Looking further in the query_optimizer_estimate_cardinality output (still associated with the prior calculator) I see the following:
<StatsCollection Name=”CStCollFilter” Id=”2″ Card=”10.00″>
<StatsInfo DbId=”6″ ObjectId=”229575856″ StatsId=”7″ />
Continuing the search, I loaded 90 more rows with that same ‘2013-11-17 12:46:44.307’ value and re-executed the query to see the query_optimizer_estimate_cardinality event information.
This time the estimates bumped up as follows (16 rows instead of a 10 row estimate, with 100 actual rows):
There was still no change to the statistics (no additional step for the year 2013 data).
As for query_optimizer_estimate_cardinality event information, I saw the following:
<FilterCalculator CalculatorName=”CSelCalcColumnInInterval” Selectivity=”-1.000″ CalculatorFailed=”true” TableName=”[Credit].[dbo].[charge]” ColumnName=”charge_dt” />
<FilterCalculator CalculatorName=”CSelCalcAscendingKeyFilter” Selectivity=”0.000″ TableName=”[Credit].[dbo].[charge]” ColumnName=”charge_dt” UseAverageFrequency=”true” StatId=”7″ />
<StatsCollection Name=”CStCollFilter” Id=”2″ Card=”16.10“>
<StatsInfo DbId=”6″ ObjectId=”229575856″ StatsId=”7” />
The 16.10 reflects what the average frequency value was that I expected (16.0974926087 rounded up). But regarding the original 10 estimate, I wondered what would happen if I deleted 99 out of the 100 rows with the 2013 value.

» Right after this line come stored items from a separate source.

-- ==== Sys2Proof/Tests/Slice0.lean ====
section
/-! SUPPORT. Tests of the model's own author, and a concrete state for the hypotheses of every statement. -/

open Sys2Proof Sys2Proof.Machine

namespace Sys2Proof.Tests

set_option Elab.async false

/-! ## Small states -/

/-- The module in service with nothing loaded: every domain runs, one window, queue M0 enabled. -/
def up : State :=
  { keeper := { device := 0, management := 0, switrak := 0, resets := [] }
    cores := List.replicate 192 { domain := 0 }
    dies := List.replicate 4 { domain := 0 }
    fw := { awaiting := false }
    host := { windows := [(0x100000, 0x2000000)]
              rings := (List.replicate 132 {}).set 128 { enable := true, state := 1, base := 0x100000 } } }

/-- A core channel that starts at workspace 0x8000, and an idle die channel. -/
def cdecl0 : ChanDecl := { die := false, num := 0, entry := some (.workspace 0x8000), skip := false, step := true, skipEntry := some (.workspace 0x8000) }
def cdecl1 : ChanDecl := { die := true, num := 1, entry := none, skip := true, step := false, skipEntry := none }

/-- An epoch region of one block on H0. -/
def rdecl0 : RegionDecl := { number := 0, stack := 0, blocks := 1, bytes := 0x10000, role := .epoch, image := [] }

/-- A task of a small binary: home core 0, 64 KiB of workspace, a core channel 0 and a die channel 1. -/
def decl0 : TaskDecl :=
  { workspaceKib := 64, image := [], relocs := [], arrays := [], vectors := [], optUpdates := [], updates := [], chanOps := [(false, 0), (true, 1)]
    chans := [{ die := false, num := 0, entry := some (.workspace 0x8000), skip := false, step := true, skipEntry := none },
              { die := true, num := 1, entry := none, skip := true, step := false, skipEntry := none }]
    programs := [], regions := [0], epochWorkspace := [], collectives := [], fpSlot := none, fpRegions := [] }

/-- The binary. -/
def bin0 : Binary :=
  { malformed := false, classF := false, detStrict := false, virtualWidth := 1, layout := 0x77, digest := [], tasks := [decl0], eventLines := 4
    regions := [rdecl0], hingeSlotBytes := none
    hingeChannels := 0, farWindowBytes := 0, claims := [], layers := [], collectives := [], serve := none, fpClasses := [] }

/-- The task on core 0. -/
def task0 : Task := { decl := decl0, home := 0, core := 0, slotAddr := 0x10000000, slotBlocks := 1, inSlot := false }

/-- Its channels. -/
def chan0 : Chan := { decl := cdecl0, owner := 0, phys := 0, task := 0, home := 0 }
def chan1 : Chan := { decl := cdecl1, owner := 0, phys := 3, task := 0, home := 0 }

/-- Job 3 loaded with the task. -/
def job3 : Job :=
  { state := 3, bin := some bin0, started := true, tasks := [task0], chans := [chan0, chan1], lines := List.replicate 4 [4, 5, 6, 7], mask := 1
    grants := [{ decl := rdecl0, addr := 0x20000000, blocks := 2 }] }

/-- Job 3 RUNNING, its task on core 0. -/
def running : State :=
  { up with jobs := up.jobs.set 3 job3, cores := up.cores.set 0 { domain := 0, running := some ⟨3, 0⟩ } }

/-- A vector instruction word: opcode, format, dst, src_a, src_b, flags, count, imm, address; src_c is register 4, the line 1. -/
def vecWord (op fmt dst a b flags count imm addr : Nat) : Bytes :=
  toLe 1 op ++ toLe 1 fmt ++ toLe 1 dst ++ toLe 1 a ++ toLe 1 b ++ toLe 1 4 ++ toLe 1 flags ++ toLe 1 1 ++ toLe 4 count ++ toLe 4 imm ++
    toLe 4 addr ++ toLe 12 0

/-- A ring command of the management class in M0: opcode, job field, parameters; its reply goes to 0x100800. -/
def cmdOf (op job : Nat) (params : Bytes) : Cmd :=
  { ref := ⟨128, 1, 0⟩, params := params
    header := toLe 2 op ++ toLe 1 2 ++ toLe 1 0 ++ toLe 2 7 ++ toLe 2 job ++ toLe 4 params.length ++ toLe 4 0 ++ toLe 8 0x100800 ++ toLe 4 0 ++ toLe 4 0 }
/-- A state with that command read and not begun. -/
def State.asked (s : State) (op job : Nat) (params : Bytes) : State :=
  s.setRing 128 fun q => { q with enabling := 1, cmds := [cmdOf op job params] }

/-! ## EveryCommandIsAnswered -/

theorem witness_EveryCommandIsAnswered : (660 : Nat) ≤ 660 ∧ (660 : Nat) < 661 := by decide

/-! ## FusedIdentityKeptByEveryRun -/

theorem witness_FusedIdentityKeptByEveryRun : up.ident.legal = true ∧
    ({ up.ident with grade := 2, disabled := (List.range 8 ++ (List.range 8).map (· + 48) ++ (List.range 8).map (· + 96) ++
      (List.range 8).map (· + 144)) } : Ident).legal = true ∧
    ∃ t, Host.Core.run Sys2Proof.core 1 { up with pending := [.evtIn1Fall] } = .next t := ⟨by decide +kernel, by decide +kernel, _, rfl⟩

/-! ## InstructionsNeedTheirTaskOnItsCore -/

theorem witness_InstructionsNeedTheirTaskOnItsCore : taskRow (.lsexp ⟨0, 0⟩) = some ⟨0, 0⟩ ∧ up.canIssue ⟨0, 0⟩ = false := by decide +kernel

/-! ## VectorElementwiseResults -/

theorem witness_vector_elementwise : ∀ op ∈ [0x40, 0x41, 0x42, 0x43, 0x44, 0x45, 0x46, 0x47], running.canIssue ⟨3, 0⟩ = true ∧
    running.task ⟨3, 0⟩ = some task0 ∧ vecFmt (VecWord.ofBytes (vecWord op 2 1 2 3 0 4 0 0)).fmt = some .fp32 ∧
    (VecWord.ofBytes (vecWord op 2 1 2 3 0 4 0 0)).op = op ∧ vecFmt (VecWord.ofBytes (vecWord op 0x11 1 2 3 0 4 0 0)).fmt = none := by
  decide +kernel

/-! ## VectorTranscendentalResults -/

theorem witness_vector_transcendental : ∀ op ∈ [0x50, 0x51, 0x52, 0x53, 0x54, 0x55], running.canIssue ⟨3, 0⟩ = true ∧
    running.task ⟨3, 0⟩ = some task0 ∧ vecFmt (VecWord.ofBytes (vecWord op 2 1 2 3 0 4 0 0)).fmt = some .fp32 ∧
    (VecWord.ofBytes (vecWord op 2 1 2 3 0 4 0 0)).op = op ∧ vecFmt (VecWord.ofBytes (vecWord op 1 1 2 3 0 4 0 0)).fmt = some .fp64 := by
  decide +kernel

/-! ## VectorAcrossLanesResults -/

theorem witness_vector_across_lanes : ∀ op ∈ [0x58, 0x59, 0x5A, 0x5C], running.canIssue ⟨3, 0⟩ = true ∧
    running.task ⟨3, 0⟩ = some task0 ∧ vecFmt (VecWord.ofBytes (vecWord op 2 1 2 3 0 4 0 0)).fmt = some .fp32 ∧
    (VecWord.ofBytes (vecWord op 2 1 2 3 0 4 0 0)).op = op := by decide +kernel

/-! ## VectorConversionAndSumResults -/

theorem witness_vcvt : running.canIssue ⟨3, 0⟩ = true ∧ running.task ⟨3, 0⟩ = some task0 ∧
    (VecWord.ofBytes (vecWord 0x48 2 1 2 3 0 4 4 0)).op = 0x48 ∧ vcvtPair (VecWord.ofBytes (vecWord 0x48 2 1 2 3 0 4 4 0)) = some (.fp32, .bf16) := by
  decide +kernel
theorem witness_vwsum : ∀ len ∈ [32, 64, 128], let w := VecWord.ofBytes (vecWord 0x60 4 1 2 3 0 8 (len + 256 * 4) 0)
    w.op = 0x60 ∧ w.imm % 256 = len ∧ Fmt.ofCode w.fmt = some .bf16 ∧ Fmt.ofCode (bitsOf w.imm 8 8) = some .bf16 ∧
    pairOk .bf16 .bf16 = true := by decide +kernel
theorem witness_vptree : ∀ imm ∈ [0, 2], let w := VecWord.ofBytes (vecWord 0x61 2 1 2 3 0 4 imm 0x100)
    w.op = 0x61 ∧ Fmt.ofCode w.fmt = some .fp32 ∧ running.plainWs ⟨3, 0⟩ task0 = true ∧ w.stride = 0 ∧
    ∀ i < w.imm, w.addr + i * roundUp (w.count * Fmt.fp32.size) 64 + w.count * Fmt.fp32.size ≤ wsBytes := by decide +kernel

/-! ## RandomNumberResults -/

theorem witness_random : ∀ op ∈ [0x68, 0x69], ∀ fmt ∈ [2, 8], running.canIssue ⟨3, 0⟩ = true ∧ running.task ⟨3, 0⟩ = some task0 ∧
    (VecWord.ofBytes (vecWord op fmt 1 0 0 0 4 7 0)).op = op ∧ (Fmt.ofCode (VecWord.ofBytes (vecWord op fmt 1 0 0 0 4 7 0)).fmt = some .fp32 ∨
      Fmt.ofCode (VecWord.ofBytes (vecWord op fmt 1 0 0 0 4 7 0)).fmt = some .int32) := by decide +kernel

/-! ## VectorLoadAndStoreMoveWorkspaceBytes -/

theorem witness_vld_vst : ∀ op ∈ [0x70, 0x71], running.canIssue ⟨3, 0⟩ = true ∧ running.task ⟨3, 0⟩ = some task0 ∧
    running.plainWs ⟨3, 0⟩ task0 = true ∧ cellsWf running.mem.cells = true ∧ (VecWord.ofBytes (vecWord op 2 1 2 3 0 4 0 0x7FFFF0)).op = op ∧
    vecFmt (VecWord.ofBytes (vecWord op 2 1 2 3 0 4 0 0x7FFFF0)).fmt = some .fp32 ∧ 0x7FFFF0 + Fmt.fp32.bytesOf 4 = wsBytes ∧
    (packElems .fp32 (task0.vget 2 .fp32 4)).length = 16 := by decide +kernel
theorem witness_vld_uncorrectable : let s := { running with mem := { ecc := [(wsKey 3 0 0x100 / 8, true)] } }
    s.canIssue ⟨3, 0⟩ = true ∧ s.task ⟨3, 0⟩ = some task0 ∧ (s.job 3).train.tagged = [] ∧ 0x100 % 64 + Fmt.fp32.bytesOf 4 ≤ 64 ∧
    (s.job 3).tasks.all (fun x => x.decl.epochWorkspace.isEmpty) = true ∧ s.mem.bad (wsKey 3 0 0x100) (Fmt.fp32.bytesOf 4) = true := by decide +kernel

/-! ## ScalarOperationGivesTheVectorBits -/

theorem witness_scalar : running.canIssue ⟨3, 0⟩ = true ∧ running.task ⟨3, 0⟩ = some task0 ∧ vecFmt 2 = some .fp32 ∧ vecFmt 0x11 = none ∧
    scalarOp 0x40 .fp32 0x3F800000 0x3F800000 0 = some 0x40000000 ∧ (scalarOp 0x55 .fp32 0 0 0).isSome = true ∧
    scalarOp 0x55 .fp64 0 0 0 = none ∧ scalarOp 0x56 .fp32 0 0 0 = none := by decide +kernel

/-! ## RegisterInstructionsLeaveMemoryAlone -/

theorem witness_RegisterInstructionsLeaveMemoryAlone : registerRow (.vadd ⟨3, 0⟩ (vecWord 0x40 2 1 2 3 1 4 0 0)) = some (⟨3, 0⟩, vecWord 0x40 2 1 2 3 1 4 0 0) ∧
    ∃ u, exec (.vadd ⟨3, 0⟩ (vecWord 0x40 2 1 2 3 1 4 0 0)) running = .next u := ⟨by decide +kernel, _, rfl⟩

/-! ## ControllerRegistersTakeTheirValues -/

def paced : Task := { task0 with pace := some (1, 5000), phases := [(255, 7)] }
def pacedState : State := { running with jobs := running.jobs.set 3 { job3 with tasks := [paced] } }
theorem witness_controller_registers : running.canIssue ⟨3, 0⟩ = true ∧ running.task ⟨3, 0⟩ = some task0 ∧ task0.pace = none ∧
    (task0.phases.find? fun p => p.1 == 255) = none ∧ pacedState.canIssue ⟨3, 0⟩ = true ∧ pacedState.task ⟨3, 0⟩ = some paced ∧
    paced.pace = some (1, 5000) ∧ (paced.phases.find? fun p => p.1 == 255) = some (255, 7) := by decide +kernel

/-! ## ControllerWaitTakesItsPulsesInOrder -/

def lineState (n : Nat) : State :=
  { running with dies := running.dies.set 0 { domain := 0, lines := (List.replicate 256 {}).set 5 { count := n } } }
theorem witness_controller_wait : ∀ n ∈ [2, 1], (lineState n).canIssue ⟨3, 0⟩ = true ∧ (lineState n).task ⟨3, 0⟩ = some task0 ∧
    ((lineState n).job 3).line (dieOf task0.home) 1 = some 5 ∧ dieOf task0.home < (lineState n).dies.length ∧
    5 < ((lineState n).die (dieOf task0.home)).lines.length ∧ ((lineState n).die 0).lines.getD 5 {} = { count := n } := by decide +kernel

/-! ## ChannelCommandsFollowTheStateOfTheChannel -/

def chanState (st : Nat) : State := { running with jobs := running.jobs.set 3 { job3 with chans := [{ chan0 with state := st }, chan1] } }
theorem witness_channel_commands : ∀ st ∈ [0, 3, 1], (chanState st).canIssue ⟨3, 0⟩ = true ∧ (chanState st).task ⟨3, 0⟩ = some task0 ∧
    (chanState st).chan (task0.chanRef ⟨3, 0⟩ false 0) = some { chan0 with state := st } ∧
    (chanState st).chan (task0.chanRef ⟨3, 0⟩ true 1) = some chan1 ∧ goAction 0 = 0 ∧ goAction 0x100 = 1 ∧ goAction 0x200 = 2 ∧
    goAction 0x700 = 3 ∧ bitOf 0x700 10 = true ∧ bitOf 0x300 10 = false := by decide +kernel

/-! ## SchedulingEventsMoveTasks -/

def atPoint : Task := { task0 with atPoint := true }
def twoJobs (be : Bool) : State :=
  { running with
    jobs := (running.jobs.set 3 { job3 with tasks := [atPoint], bestEffort := be }).set 4 { job3 with tasks := [task0] }
    cores := running.cores.set 0 { domain := 0, running := some ⟨3, 0⟩, readyLc := if be then [⟨4, 0⟩] else [] } }
theorem witness_scheduling : ∀ be ∈ [true, false], (twoJobs be).task ⟨3, 0⟩ = some atPoint ∧ (twoJobs be).inService 0 = true ∧
    (twoJobs be).atGap 0 = true ∧ ((twoJobs be).core 0).running = some ⟨3, 0⟩ ∧ ((twoJobs be).job 3).live = true ∧
    ((twoJobs be).job 3).bestEffort = be ∧ (twoJobs be).task ⟨4, 0⟩ = some task0 ∧ atPoint.block = none ∧
    ((twoJobs be).core 0).sliceOver = false ∧ ((twoJobs be).core 0).has ⟨3, 0⟩ = true := by decide +kernel
theorem witness_scheduling_ready : (twoJobs true).isReady ⟨4, 0⟩ = true ∧ ((twoJobs false).core 0).has ⟨4, 0⟩ = false ∧
    ((twoJobs true).core 0).readyLc.head? = some ⟨4, 0⟩ ∧ (twoJobs false).inService 192 = false ∧ 0 < (twoJobs true).cores.length := by decide +kernel

/-! ## ArrayInstructionsFormTheirTotals -/

def mmaWord (flags : Nat) : Bytes :=
  toLe 1 0x31 ++ toLe 1 0 ++ toLe 1 4 ++ toLe 1 4 ++ toLe 1 0 ++ toLe 1 0 ++ toLe 1 flags ++ toLe 1 0 ++ toLe 4 64 ++ toLe 1 0 ++ toLe 1 1 ++
    toLe 2 0 ++ toLe 4 0 ++ toLe 4 0x1000 ++ toLe 4 0x4000 ++ toLe 2 0 ++ toLe 2 0
def clean : TileFaults := { corrected := 0, uncorrectable := false, array1 := none, vector1 := none, array2 := none, vector2 := none }
def openTile : Tile :=
  { array := 0, slot := 0, shape := 0, wide := false, accOffset := 0, chunk := 0, totals := List.replicate 1024 0, key := 0, selected := false }
theorem witness_mma : ∀ fl ∈ [1, 3], running.canIssue ⟨3, 0⟩ = true ∧ running.task ⟨3, 0⟩ = some task0 ∧ running.plainWs ⟨3, 0⟩ task0 = true ∧
    cellsWf running.mem.cells = true ∧ (let u := running.unitDid ⟨3, 0⟩ 0 id; let w := ArrayWord.ofBytes (mmaWord fl)
      w.op = 0x31 ∧ w.pair = some (.bf16, .bf16) ∧ u.tileOf ⟨3, 0⟩ task0 w = some openTile ∧ u.arrayWaits ⟨3, 0⟩ task0 w openTile = false ∧
      tileSelected (u.job 3).seed task0.tileKey.toNat (u.job 3).train.step (u.job 3).sampling = false ∧ w.closes = (fl == 3) ∧
      (∀ i < shapeM w.shape, w.aAddr + i * w.rowA .bf16 + w.kCount * Fmt.bf16.size ≤ wsBytes) ∧
      (∀ i < w.kCount, w.bAddr + i * w.rowB .bf16 + shapeN w.shape * Fmt.bf16.size ≤ wsBytes) ∧ w.outAddr + 1024 * 4 ≤ wsBytes) := by
  decide +kernel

Would I still see a Card=”10.00” or something else?
This is what I saw:
The estimate was for 16 rows again – with 1 actual row returned.
Then I thought about reverting to the beginning of my test – restoring from backup to the vanilla version of the Credit database and then flipping it to 2014 mode again. I did this, re-created the index on charge_dt and then re-ran the initial 10 row insert and follow-up query against the 2013 date value that didn’t exist as a histogram step. I was able to repeat the 10 row estimate effect.
I also tried a re-set of the test with just 2 rows initially inserted and got the estimate of 2 rows and Card=”2.00” for the stats_collection output for query_optimizer_estimate_cardinality. Same thing if I did 15 rows (got a 15 row estimate). Doing 16 rows, the same – estimating 16 instead of 16.10.
And when I reset the test with 17 rows (which is above the average frequency), the estimate used is the average frequency of 16.10 and not 17. Interesting!
Much more to explore on this overall subject.